To get there, we need leadership and vision. Regarding the rules and standards for the cards business, I call upon the EPC to show this leadership and vision. Regarding the additional European card scheme, I call upon the various parties to the individual initiatives to show leadership and vision, to set up additional European card schemes.
Let me close by emphasising that harmonised European card schemes are not only the piece still missing in the SEPA puzzle, but it would also be a crucial additional piece of the puzzle necessary for completing the European vision of a single market in general. Our currency, the euro, has made an important contribution. But the area of card payments shows that the single market is still a case of work in progress, and that a lot more can be done – in the long term interest of the customer and the industry.

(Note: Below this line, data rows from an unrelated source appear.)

-- ==== Sys2Proof/Laws/Alu.lean ====
section
/-!
SUPPORT. What the shared operations on operands do when their operands can be read and opened: the result is put in the
destination, the flags are those of the operation, and nothing else changes.
-/

namespace Sys2Proof.Machine

open Claims

/-- New flags and a new destination do not meet. -/
theorem putDest_flags (w : Width) (d : Opnd) (as : List Word) (v : BitVec w.bits) (s : State) (f : Flags) :
    putDest w d as v { s with flags := f } = { putDest w d as v s with flags := f } := by
  cases d <;> rfl

/-- ADD, ADC, SUB, SBB. -/
theorem alu_arith {op : AluOp} {w : Width} {d src : Opnd} {s s1 s2 : State} {b : BitVec w.bits} {as : List Word}
    (hr : readOp w src s = .ok b s1) (ho : openDest w d s1 = .ok as s2) (hop : op ≠ .cmp) (hl : op.logical = false) :
    alu op w d src s = .ok () { putDest w d as (aluResult op (destValue w d as s2) b s2.flags.cf) s2 with
      flags := aluFlags op s2.flags (destValue w d as s2) b false } := by
  unfold alu
  rw [bind_of_ok hr, if_neg hop, ← putDest_flags]
  refine modify_of_some ho ?_
  simp only [run_bind, run_getFlags, drawAf, hl, run_updFlags, run_pure, Bool.false_eq_true, if_false]

/-- AND, OR, XOR: AF is a draw. -/
theorem alu_logic {op : AluOp} {w : Width} {d src : Opnd} {s s1 s2 : State} {b : BitVec w.bits} {as : List Word}
    (hr : readOp w src s = .ok b s1) (ho : openDest w d s1 = .ok as s2) (hl : op.logical = true) :
    alu op w d src s = .ok () (putDest w d as (aluResult op (destValue w d as s2) b s2.flags.cf) { s2 with
      flags := aluFlags op s2.flags (destValue w d as s2) b (Config.freeBit s2.draws), draws := s2.draws + 1 }) := by
  have hop : op ≠ .cmp := by
    rintro rfl
    cases hl
  unfold alu
  rw [bind_of_ok hr, if_neg hop]
  refine modify_of_some ho ?_
  simp only [run_bind, run_getFlags, drawAf, hl, run_updFlags, run_pure, if_true, run_drawBit]

/-- CMP: nothing is written. -/
theorem alu_cmp {w : Width} {d src : Opnd} {s s1 s2 : State} {a b : BitVec w.bits} (hr : readOp w src s = .ok b s1)
    (hd : readOp w d s1 = .ok a s2) :
    alu .cmp w d src s = .ok () { s2 with flags := aluFlags .cmp s2.flags a b false } := by
  unfold alu
  rw [bind_of_ok hr, if_pos rfl, bind_of_ok hd]
  rfl

/-- TEST: nothing is written; AF is a draw. -/
theorem test_ok {w : Width} {d src : Opnd} {s s1 s2 : State} {a b : BitVec w.bits} (hr : readOp w src s = .ok b s1)
    (hd : readOp w d s1 = .ok a s2) :
    test w d src s = .ok () { s2 with
      flags := s2.flags.afterLogic (a &&& b) (Config.freeBit s2.draws), draws := s2.draws + 1 } := by
  unfold test
  rw [bind_of_ok hr, bind_of_ok hd]
  rfl

/-- INC. -/
theorem inc_ok {w : Width} {d : Opnd} {s t : State} {as : List Word} (ho : openDest w d s = .ok as t) :
    let a := destValue w d as t
    inc w d s = .ok () { putDest w d as (a + 1) t with
      flags := { t.flags.afterAdd a 1 false (a + 1) with cf := t.flags.cf } } := by
  intro a
  rw [← putDest_flags]
  exact modify_of_some ho rfl

/-- DEC. -/
theorem dec_ok {w : Width} {d : Opnd} {s t : State} {as : List Word} (ho : openDest w d s = .ok as t) :
    let a := destValue w d as t
    dec w d s = .ok () { putDest w d as (a - 1) t with
      flags := { t.flags.afterSub a 1 false (a - 1) with cf := t.flags.cf } } := by
  intro a
  rw [← putDest_flags]
  exact modify_of_some ho rfl

/-- NEG. -/
theorem neg_ok {w : Width} {d : Opnd} {s t : State} {as : List Word} (ho : openDest w d s = .ok as t) :
    let a := destValue w d as t
    neg w d s = .ok () { putDest w d as (0 - a) t with flags := t.flags.afterSub 0 a false (0 - a) } := by
  intro a
  rw [← putDest_flags]
  exact modify_of_some ho rfl

/-- NOT. -/
theorem not_ok {w : Width} {d : Opnd} {s t : State} {as : List Word} (ho : openDest w d s = .ok as t) :
    not w d s = .ok () (putDest w d as (~~~destValue w d as t) t) :=
  modify_of_some ho rfl

/-- The flags after a multiplication. -/
theorem run_flagsAfterMul (big : Bool) (s : State) : ∃ sf zf af pf : Bool, flagsAfterMul big s = .ok () { s with
    flags := { s.flags with cf := big, of := big, sf := sf, zf := zf, af := af, pf := pf }, draws := s.draws + 4 } :=
  ⟨_, _, _, _, rfl⟩

/-- All status flags are draws. -/
theorem run_drawAllFlags (s : State) : ∃ cf pf af zf sf of : Bool, drawAllFlags s = .ok () { s with
    flags := { s.flags with cf := cf, pf := pf, af := af, zf := zf, sf := sf, of := of }, draws := s.draws + 6 } :=
  ⟨_, _, _, _, _, _, rfl⟩

/-- MOV. -/
theorem move_ok {w : Width} {d src : Opnd} {s s1 s2 : State} {v : BitVec w.bits} {as : List Word}
    (hr : readOp w src s = .ok v s1) (ho : openDest w d s1 = .ok as s2) :
    move w d src s = .ok () (putDest w d as v s2) := by
  unfold move
  rw [bind_of_ok hr]
  cases d with
  | mem m =>
    have h : accessMem m w.bytes true s1 = .ok as s2 := ho
    exact run_writeMem h
  | reg8 q =>
    cases ho
    rfl
  | reg q =>
    cases ho
    exact run_writeReg w q v s1
  | imm i =>
    cases ho
    rfl

/-- SETcc. -/
theorem setcc_ok {c : Cond} {d : Opnd} {s t : State} {as : List Word} (ho : openDest .w8 d s = .ok as t) :
    setcc c d s = .ok () (putDest .w8 d as (if cond s.flags c then 1 else 0) t) := by
  unfold setcc
  rw [run_bind, run_getFlags]
  cases d with
  | mem m =>
    have h : accessMem m Width.w8.bytes true s = .ok as t := ho
    exact run_writeMem h
  | reg8 q =>
    cases ho
    rfl
  | reg q =>
    cases ho
    exact run_writeReg .w8 q _ s
  | imm i =>
    cases ho
    rfl

end Sys2Proof.Machine
end

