-- ==== Sys2Proof/Laws/PerInstr.lean ====
section
/-!
SUPPORT. Per instruction: an encoding without prefixes has 1 to 11 bytes, so that with one prefix of each of the four
groups it stays within the 15 bytes of 30_encoding.md R161.
-/

namespace Sys2Proof.Laws.Length

/-- The instruction's encoding has 1 to 11 bytes, at every operand size and address size. -/
def Statement (i : Instr) : Prop := ∀ o a : Size, 1 ≤ (encode o a i).length ∧ (encode o a i).length ≤ 11

/-- A memory operand takes at most a ModRM byte, a SIB byte and four bytes of displacement. -/
theorem mem_le (g : Nat) (m : MemOp) : (encMem g m).length ≤ 6 := by
  match m with
  | .a16 b d => cases b <;> simp [encMem, enc16]
  | .a32 none i d => simp [encMem, enc32, enc16]
  | .a32 (some r) i d => simp [encMem, enc32, enc16]

theorem rm8_le (g : Nat) (d : RM8) : (encRm8 g d).length ≤ 6 := by
  cases d with
  | reg r => simp [encRm8]
  | mem m => exact mem_le g m

theorem rm_le (g : Nat) (d : RM) : (encRm g d).length ≤ 6 := by
  cases d with
  | reg r => simp [encRm]
  | mem m => exact mem_le g m

theorem v_le (o : Size) (i : BitVec 32) : (encV o i).length ≤ 4 := by
  cases o <;> simp [encV, enc32, enc16]

theorem h_le (i : BitVec 16) : (enc16 i).length ≤ 4 := by simp [enc16]

/-- One more byte. -/
theorem cons_le {n : Nat} {b : Byte} {l : List Byte} (h : l.length ≤ n) : (b :: l).length ≤ n + 1 := by
  simpa using h

/-- One part after another. -/
theorem cat_le {m n : Nat} {x y : List Byte} (hx : x.length ≤ m) (hy : y.length ≤ n) : (cat x y).length ≤ m + n := by
  simp only [cat, List.length_append]
  omega

/-- A statement from the bound on what follows the first byte. -/
theorem of_cons {n : Nat} {b : Byte} {l : List Byte} (h : l.length ≤ n) (hn : n ≤ 10) :
    1 ≤ (b :: l).length ∧ (b :: l).length ≤ 11 := by
  simp only [List.length_cons]
  omega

 Directive 2007/64/EC of the European Parliament and of the Council of 13 November 2007 on payment services in the internal market amending Directives 97/7/EC, 2002/65/EC, 2005/60/EC and 2006/48/EC and repealing Directive 97/5/EC (OJ L 319, 5.12.2007, pp. 1-36).
 Regulation (EC) No 2560/2001 of the European Parliament and of the Council of 19 December 2001 on cross-border payments in euro (OJ L 344, 28.12.2001, pp. 13-16).
 Joint statement by the European Commission and the European Central Bank clarifying certain principles underlying a future SEPA direct debit (SDD) business model, 24 March 2009.
 EPC, “Questions and Answers clarifying key aspects of the SEPA Cards Framework”, June 2008.
 W. Bolt and H. Schmiedel: “SEPA, efficiency and payment card competition”, Working Paper series, ECB, forthcoming.
 S. Carbó Valverde, S. Chakravorti and F. Rodriguez Fernandez: “The Costs and Benefits of Interchange Fee Regulation: An Empirical Investigation”, paper presented at a joint conference organised by the ECB and De Nederlandsche Bank, 25/26 May 2009.